- WORK REQUIRED -
As the answer, set down the lines below from the one containing "-- One declaration" through the one containing "Sided α) (x y", exactly and inclusively, and no others.

Extracted data entries
☆ ☆ ☆ ☆ ☆

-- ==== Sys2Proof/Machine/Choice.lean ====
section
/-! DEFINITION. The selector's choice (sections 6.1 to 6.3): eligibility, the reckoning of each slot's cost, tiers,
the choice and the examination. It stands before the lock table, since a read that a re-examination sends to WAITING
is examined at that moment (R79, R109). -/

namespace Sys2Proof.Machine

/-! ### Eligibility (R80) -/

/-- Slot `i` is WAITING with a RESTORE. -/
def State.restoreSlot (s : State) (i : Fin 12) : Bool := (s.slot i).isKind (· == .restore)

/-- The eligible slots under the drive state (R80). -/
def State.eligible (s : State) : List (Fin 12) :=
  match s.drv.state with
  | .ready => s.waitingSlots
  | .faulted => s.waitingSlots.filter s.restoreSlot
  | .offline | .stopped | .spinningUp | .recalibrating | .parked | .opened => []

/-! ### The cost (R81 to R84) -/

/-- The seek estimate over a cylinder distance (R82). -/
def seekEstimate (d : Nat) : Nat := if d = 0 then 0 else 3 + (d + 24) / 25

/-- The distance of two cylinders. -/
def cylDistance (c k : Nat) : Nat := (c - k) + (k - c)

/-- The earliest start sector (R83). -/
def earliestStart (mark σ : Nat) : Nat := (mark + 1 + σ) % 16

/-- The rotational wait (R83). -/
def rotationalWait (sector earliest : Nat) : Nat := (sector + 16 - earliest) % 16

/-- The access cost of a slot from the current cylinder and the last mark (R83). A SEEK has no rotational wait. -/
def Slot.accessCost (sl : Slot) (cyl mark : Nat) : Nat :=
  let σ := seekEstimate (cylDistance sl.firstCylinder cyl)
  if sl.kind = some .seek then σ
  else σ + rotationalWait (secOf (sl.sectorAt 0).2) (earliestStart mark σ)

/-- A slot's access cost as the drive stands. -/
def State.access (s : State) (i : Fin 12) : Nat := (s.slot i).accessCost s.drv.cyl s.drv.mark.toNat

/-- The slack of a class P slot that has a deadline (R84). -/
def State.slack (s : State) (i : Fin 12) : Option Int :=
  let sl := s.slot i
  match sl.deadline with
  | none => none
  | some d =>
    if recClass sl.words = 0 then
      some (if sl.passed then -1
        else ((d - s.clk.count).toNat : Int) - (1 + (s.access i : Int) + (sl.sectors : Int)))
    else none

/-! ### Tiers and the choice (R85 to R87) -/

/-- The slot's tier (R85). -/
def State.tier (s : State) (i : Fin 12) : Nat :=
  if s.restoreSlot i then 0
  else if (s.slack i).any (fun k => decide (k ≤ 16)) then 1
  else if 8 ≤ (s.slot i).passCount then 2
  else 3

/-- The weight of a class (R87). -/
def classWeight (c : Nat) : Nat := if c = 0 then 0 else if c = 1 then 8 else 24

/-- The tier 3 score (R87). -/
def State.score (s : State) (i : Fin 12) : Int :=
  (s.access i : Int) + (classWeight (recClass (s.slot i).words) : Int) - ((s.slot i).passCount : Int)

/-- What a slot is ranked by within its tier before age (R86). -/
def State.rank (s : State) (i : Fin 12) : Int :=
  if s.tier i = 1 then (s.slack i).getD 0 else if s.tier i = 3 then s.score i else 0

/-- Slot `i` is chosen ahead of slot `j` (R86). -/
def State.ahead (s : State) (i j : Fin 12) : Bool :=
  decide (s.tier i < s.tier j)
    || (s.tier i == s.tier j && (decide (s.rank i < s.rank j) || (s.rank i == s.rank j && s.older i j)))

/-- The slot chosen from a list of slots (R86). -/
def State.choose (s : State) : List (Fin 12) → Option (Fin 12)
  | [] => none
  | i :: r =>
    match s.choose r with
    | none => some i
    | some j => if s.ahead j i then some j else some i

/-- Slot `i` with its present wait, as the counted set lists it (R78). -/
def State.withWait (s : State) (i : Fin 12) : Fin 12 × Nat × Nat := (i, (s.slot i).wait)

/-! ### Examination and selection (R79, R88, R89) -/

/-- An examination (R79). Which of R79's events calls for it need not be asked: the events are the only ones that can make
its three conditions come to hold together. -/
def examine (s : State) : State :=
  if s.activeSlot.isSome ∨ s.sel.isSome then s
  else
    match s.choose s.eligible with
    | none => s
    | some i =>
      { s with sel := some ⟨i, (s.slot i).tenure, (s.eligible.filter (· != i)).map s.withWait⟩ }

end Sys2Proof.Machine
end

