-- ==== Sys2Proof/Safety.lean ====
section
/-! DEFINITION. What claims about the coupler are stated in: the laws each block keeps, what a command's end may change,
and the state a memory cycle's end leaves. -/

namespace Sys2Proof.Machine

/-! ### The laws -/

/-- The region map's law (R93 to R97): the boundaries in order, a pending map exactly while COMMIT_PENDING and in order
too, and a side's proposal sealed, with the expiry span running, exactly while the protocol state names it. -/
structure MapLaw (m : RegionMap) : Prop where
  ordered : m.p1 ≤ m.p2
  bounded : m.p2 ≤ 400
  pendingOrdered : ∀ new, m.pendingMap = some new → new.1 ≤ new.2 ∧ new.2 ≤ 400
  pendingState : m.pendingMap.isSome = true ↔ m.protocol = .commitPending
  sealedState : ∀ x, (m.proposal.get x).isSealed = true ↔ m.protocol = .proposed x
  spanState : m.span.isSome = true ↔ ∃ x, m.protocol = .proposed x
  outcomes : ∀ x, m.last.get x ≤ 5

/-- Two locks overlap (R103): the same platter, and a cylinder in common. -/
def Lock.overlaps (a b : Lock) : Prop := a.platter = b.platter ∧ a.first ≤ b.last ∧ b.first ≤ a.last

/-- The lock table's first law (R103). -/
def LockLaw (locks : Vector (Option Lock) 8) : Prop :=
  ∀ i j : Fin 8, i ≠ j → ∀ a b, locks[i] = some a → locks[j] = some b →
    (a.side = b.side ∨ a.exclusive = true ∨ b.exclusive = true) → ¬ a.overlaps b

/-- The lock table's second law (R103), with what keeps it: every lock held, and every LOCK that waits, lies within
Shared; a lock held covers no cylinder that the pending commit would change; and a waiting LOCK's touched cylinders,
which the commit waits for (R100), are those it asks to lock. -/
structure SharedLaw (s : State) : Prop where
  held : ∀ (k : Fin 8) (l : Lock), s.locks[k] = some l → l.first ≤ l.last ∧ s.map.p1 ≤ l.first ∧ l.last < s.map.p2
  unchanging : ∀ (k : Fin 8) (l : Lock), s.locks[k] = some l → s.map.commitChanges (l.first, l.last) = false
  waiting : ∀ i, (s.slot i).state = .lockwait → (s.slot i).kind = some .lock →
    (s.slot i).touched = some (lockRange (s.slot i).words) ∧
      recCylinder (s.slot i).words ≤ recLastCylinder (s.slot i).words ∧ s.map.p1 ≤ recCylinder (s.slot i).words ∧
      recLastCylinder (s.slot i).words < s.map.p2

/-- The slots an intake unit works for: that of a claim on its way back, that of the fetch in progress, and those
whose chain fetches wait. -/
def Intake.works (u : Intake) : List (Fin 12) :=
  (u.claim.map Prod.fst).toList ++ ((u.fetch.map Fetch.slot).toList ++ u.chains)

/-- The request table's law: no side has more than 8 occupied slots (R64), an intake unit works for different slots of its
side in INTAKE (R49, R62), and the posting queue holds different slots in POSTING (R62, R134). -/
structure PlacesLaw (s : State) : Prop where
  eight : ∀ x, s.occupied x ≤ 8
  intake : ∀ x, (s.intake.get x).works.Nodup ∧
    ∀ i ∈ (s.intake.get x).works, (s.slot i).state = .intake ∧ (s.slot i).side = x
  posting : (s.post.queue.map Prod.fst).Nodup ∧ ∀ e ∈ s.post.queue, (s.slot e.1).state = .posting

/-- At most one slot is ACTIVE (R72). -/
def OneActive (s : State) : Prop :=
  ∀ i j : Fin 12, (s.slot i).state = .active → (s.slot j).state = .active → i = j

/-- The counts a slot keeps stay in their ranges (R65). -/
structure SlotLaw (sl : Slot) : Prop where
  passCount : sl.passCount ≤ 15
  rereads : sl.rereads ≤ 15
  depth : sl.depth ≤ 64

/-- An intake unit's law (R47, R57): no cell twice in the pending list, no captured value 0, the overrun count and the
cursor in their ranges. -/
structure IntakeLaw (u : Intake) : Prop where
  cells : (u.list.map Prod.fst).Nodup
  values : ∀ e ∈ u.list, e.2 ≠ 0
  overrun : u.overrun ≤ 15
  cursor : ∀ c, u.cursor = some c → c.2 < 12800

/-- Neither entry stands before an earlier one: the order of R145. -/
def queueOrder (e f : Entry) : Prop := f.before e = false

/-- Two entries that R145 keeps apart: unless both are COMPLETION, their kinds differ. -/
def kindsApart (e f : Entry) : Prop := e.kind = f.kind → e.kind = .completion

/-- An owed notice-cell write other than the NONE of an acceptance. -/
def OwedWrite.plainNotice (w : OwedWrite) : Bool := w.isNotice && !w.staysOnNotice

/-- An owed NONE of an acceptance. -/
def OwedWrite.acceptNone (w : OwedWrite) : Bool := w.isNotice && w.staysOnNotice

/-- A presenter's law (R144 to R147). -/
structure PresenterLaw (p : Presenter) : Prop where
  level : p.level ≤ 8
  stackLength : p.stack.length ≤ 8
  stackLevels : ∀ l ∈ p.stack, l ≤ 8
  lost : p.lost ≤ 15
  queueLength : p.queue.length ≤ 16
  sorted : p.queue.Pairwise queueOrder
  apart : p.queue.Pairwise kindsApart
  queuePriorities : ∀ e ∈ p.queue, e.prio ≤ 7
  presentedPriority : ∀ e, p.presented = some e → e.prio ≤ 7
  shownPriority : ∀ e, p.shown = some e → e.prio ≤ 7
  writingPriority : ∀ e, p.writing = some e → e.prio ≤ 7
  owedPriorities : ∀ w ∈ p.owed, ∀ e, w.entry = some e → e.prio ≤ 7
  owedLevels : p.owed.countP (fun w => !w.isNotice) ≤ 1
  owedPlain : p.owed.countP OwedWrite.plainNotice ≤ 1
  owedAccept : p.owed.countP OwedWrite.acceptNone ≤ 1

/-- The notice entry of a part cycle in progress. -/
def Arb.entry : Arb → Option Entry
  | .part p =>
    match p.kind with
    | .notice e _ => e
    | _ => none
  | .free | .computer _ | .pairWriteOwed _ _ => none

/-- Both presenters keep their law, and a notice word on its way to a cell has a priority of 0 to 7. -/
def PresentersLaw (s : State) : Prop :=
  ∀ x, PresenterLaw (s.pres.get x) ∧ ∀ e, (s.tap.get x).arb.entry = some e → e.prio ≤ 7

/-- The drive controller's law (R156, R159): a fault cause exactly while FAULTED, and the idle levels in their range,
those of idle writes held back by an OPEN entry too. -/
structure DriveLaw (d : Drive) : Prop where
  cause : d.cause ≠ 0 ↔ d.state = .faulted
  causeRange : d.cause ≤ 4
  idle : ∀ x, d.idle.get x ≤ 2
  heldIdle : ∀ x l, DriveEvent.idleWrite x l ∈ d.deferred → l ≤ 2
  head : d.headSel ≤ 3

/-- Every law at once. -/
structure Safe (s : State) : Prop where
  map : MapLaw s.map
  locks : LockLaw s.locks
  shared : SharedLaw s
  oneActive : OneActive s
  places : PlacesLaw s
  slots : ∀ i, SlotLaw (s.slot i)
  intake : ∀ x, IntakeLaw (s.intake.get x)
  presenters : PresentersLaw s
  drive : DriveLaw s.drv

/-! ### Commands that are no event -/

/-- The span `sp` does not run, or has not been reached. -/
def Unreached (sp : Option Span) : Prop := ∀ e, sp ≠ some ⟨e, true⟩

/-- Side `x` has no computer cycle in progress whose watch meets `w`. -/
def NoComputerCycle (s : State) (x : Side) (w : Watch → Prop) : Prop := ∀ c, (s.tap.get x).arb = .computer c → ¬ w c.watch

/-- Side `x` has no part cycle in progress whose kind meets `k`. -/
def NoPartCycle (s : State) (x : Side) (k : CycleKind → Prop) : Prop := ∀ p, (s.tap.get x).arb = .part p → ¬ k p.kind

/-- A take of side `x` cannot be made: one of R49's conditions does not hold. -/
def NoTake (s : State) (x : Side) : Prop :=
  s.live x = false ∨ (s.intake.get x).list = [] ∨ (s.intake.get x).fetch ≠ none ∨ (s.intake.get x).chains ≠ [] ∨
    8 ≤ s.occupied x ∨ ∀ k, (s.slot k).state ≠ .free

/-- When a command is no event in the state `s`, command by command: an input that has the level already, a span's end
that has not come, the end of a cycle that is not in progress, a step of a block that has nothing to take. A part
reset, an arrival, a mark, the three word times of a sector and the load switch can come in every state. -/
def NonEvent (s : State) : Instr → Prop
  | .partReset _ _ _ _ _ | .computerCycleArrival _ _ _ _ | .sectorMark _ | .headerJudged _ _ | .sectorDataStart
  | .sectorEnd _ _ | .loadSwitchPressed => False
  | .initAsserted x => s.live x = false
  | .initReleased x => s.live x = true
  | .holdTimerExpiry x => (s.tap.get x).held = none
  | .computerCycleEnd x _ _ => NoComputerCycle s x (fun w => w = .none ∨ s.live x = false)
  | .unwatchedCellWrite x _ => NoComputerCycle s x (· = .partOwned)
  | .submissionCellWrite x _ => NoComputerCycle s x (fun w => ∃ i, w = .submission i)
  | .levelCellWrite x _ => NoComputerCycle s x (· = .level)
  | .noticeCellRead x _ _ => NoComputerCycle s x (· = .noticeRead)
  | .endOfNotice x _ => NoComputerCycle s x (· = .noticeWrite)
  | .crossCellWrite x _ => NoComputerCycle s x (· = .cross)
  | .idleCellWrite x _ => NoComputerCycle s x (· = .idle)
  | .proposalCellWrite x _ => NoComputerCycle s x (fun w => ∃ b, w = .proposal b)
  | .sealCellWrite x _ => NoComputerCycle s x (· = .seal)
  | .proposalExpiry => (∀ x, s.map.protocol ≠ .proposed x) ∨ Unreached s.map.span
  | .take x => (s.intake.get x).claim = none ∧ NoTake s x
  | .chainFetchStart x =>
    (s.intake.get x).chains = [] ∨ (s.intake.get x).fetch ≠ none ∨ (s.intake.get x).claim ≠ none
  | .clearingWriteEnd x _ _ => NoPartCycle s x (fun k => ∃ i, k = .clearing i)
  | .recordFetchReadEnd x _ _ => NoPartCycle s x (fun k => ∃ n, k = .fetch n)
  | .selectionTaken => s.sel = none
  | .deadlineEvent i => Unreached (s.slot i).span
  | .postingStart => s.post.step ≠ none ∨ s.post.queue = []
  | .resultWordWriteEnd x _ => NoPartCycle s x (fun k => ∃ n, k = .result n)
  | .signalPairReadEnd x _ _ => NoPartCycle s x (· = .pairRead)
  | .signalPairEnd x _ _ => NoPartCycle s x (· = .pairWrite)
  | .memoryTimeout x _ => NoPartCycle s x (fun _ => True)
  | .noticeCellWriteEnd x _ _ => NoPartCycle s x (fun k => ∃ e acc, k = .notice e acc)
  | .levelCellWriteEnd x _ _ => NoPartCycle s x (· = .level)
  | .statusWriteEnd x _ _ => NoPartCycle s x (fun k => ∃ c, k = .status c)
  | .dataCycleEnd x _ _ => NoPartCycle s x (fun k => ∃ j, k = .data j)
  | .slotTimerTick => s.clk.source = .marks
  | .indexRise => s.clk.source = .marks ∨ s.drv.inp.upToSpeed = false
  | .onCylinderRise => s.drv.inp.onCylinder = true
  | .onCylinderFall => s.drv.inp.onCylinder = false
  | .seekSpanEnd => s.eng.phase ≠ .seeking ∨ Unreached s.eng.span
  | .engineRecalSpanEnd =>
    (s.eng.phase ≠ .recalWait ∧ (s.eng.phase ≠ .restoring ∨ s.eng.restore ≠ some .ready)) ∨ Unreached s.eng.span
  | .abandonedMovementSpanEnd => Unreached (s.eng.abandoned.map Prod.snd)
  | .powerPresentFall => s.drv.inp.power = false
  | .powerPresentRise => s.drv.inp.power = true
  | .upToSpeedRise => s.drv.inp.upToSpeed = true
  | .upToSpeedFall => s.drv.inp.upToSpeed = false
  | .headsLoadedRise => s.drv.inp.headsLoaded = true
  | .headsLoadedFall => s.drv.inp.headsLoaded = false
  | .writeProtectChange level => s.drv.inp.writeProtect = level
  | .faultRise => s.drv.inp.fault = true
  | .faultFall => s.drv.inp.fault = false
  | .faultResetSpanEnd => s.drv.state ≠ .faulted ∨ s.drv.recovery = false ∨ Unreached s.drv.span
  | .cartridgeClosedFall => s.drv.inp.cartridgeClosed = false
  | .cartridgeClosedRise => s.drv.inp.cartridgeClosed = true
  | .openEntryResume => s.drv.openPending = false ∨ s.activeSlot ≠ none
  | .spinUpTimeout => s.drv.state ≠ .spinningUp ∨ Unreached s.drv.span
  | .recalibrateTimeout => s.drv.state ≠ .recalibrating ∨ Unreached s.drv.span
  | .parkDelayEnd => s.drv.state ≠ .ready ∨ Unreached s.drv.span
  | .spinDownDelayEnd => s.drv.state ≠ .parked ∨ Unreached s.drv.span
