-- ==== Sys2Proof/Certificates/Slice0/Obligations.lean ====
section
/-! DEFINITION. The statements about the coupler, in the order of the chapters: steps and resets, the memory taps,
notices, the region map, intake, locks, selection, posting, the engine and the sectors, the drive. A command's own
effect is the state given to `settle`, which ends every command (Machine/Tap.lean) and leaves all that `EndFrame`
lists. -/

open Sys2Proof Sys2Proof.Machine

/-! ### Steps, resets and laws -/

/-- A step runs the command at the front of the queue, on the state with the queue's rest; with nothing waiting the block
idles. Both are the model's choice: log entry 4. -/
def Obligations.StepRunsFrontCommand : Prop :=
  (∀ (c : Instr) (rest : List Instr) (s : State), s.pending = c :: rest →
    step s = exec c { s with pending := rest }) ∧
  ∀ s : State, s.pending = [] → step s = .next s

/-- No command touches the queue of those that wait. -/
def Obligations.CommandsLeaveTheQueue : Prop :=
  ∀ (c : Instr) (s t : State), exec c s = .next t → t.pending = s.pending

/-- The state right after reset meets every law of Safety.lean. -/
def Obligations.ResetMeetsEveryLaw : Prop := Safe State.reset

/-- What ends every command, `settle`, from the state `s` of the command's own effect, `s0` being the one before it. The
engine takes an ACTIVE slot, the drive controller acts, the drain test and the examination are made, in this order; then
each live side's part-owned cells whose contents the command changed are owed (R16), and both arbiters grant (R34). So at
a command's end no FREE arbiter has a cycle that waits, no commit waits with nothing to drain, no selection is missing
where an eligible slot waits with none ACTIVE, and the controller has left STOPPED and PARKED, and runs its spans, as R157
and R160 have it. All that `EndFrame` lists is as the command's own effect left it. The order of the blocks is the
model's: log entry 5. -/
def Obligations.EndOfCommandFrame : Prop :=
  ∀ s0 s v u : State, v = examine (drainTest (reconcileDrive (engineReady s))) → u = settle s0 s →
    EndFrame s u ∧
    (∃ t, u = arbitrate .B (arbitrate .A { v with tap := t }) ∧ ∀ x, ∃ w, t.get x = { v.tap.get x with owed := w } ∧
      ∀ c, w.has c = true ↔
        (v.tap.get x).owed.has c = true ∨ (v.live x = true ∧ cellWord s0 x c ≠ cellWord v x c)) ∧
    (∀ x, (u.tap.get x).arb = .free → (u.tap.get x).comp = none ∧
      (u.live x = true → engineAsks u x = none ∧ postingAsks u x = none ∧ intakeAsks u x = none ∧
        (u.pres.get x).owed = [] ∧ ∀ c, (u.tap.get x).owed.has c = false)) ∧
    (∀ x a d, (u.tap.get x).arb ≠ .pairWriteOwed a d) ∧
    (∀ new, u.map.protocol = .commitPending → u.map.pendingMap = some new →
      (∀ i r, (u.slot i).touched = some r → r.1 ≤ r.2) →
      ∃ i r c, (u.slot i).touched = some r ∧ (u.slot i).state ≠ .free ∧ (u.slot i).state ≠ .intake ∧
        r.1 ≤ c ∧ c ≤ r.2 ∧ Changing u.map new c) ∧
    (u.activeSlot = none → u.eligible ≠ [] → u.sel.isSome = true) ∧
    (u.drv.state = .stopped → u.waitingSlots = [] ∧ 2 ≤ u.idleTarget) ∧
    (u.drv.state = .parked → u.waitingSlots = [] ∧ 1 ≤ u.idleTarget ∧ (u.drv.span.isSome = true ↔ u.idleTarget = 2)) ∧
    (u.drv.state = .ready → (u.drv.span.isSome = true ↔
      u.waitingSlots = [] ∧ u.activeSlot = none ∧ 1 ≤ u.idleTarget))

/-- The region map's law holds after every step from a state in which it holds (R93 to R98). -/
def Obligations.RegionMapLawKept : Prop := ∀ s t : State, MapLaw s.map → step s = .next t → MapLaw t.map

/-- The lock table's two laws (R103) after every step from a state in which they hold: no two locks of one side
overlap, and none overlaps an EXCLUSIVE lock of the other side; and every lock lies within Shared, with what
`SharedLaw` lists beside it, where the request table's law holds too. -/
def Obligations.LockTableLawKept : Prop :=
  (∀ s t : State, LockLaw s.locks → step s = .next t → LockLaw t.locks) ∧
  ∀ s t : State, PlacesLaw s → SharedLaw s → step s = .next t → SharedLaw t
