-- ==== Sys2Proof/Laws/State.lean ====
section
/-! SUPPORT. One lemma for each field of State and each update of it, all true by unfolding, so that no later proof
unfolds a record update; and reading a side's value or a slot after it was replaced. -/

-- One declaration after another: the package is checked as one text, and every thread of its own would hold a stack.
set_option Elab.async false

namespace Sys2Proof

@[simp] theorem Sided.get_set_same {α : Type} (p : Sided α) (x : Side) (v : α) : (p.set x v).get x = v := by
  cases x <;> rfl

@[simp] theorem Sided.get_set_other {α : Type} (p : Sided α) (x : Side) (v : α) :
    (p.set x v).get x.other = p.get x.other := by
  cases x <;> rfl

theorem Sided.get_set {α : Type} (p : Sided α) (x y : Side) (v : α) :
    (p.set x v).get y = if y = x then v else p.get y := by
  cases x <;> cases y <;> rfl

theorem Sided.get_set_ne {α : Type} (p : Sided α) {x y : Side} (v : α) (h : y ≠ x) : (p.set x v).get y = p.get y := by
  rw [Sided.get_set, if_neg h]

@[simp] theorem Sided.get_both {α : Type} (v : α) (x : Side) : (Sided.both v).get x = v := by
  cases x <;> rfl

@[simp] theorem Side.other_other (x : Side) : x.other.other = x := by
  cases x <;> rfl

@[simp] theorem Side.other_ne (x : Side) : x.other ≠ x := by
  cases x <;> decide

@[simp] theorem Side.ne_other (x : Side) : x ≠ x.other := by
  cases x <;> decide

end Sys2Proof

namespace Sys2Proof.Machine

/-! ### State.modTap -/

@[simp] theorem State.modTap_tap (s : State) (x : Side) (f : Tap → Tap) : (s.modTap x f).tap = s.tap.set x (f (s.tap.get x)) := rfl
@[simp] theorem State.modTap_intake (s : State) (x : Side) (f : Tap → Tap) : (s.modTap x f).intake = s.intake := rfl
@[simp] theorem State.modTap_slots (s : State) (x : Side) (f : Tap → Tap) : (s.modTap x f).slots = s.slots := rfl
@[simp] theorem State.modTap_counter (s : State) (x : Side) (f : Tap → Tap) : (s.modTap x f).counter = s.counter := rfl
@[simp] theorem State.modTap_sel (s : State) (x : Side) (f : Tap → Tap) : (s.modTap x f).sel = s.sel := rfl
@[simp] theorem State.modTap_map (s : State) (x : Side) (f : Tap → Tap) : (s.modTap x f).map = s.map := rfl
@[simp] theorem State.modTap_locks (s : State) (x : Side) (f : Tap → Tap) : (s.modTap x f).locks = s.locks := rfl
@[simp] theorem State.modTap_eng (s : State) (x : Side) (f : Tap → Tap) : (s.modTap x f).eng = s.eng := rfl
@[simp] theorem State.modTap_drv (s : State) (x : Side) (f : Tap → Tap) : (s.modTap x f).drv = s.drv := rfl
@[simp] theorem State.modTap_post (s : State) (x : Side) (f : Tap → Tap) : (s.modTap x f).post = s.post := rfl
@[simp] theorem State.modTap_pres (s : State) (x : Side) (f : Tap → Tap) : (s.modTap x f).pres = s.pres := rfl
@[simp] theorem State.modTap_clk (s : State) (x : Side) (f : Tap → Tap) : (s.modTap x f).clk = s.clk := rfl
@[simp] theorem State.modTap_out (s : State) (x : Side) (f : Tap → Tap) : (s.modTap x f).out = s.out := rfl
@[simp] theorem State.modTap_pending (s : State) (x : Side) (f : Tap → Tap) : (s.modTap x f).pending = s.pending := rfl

☆ ☆ ☆ ☆ ☆

- ANSWER FOR THIS EXERCISE -
-- One declaration after another: the package is checked as one text, and every thread of its own would hold a stack.
set_option Elab.async false

namespace Sys2Proof

@[simp] theorem Sided.get_set_same {α : Type} (p : Sided α) (x : Side) (v : α) : (p.set x v).get x = v := by
  cases x <;> rfl

@[simp] theorem Sided.get_set_other {α : Type} (p : Sided α) (x : Side) (v : α) :
    (p.set x v).get x.other = p.get x.other := by
  cases x <;> rfl

theorem Sided.get_set {α : Type} (p : Sided α) (x y : Side) (v : α) :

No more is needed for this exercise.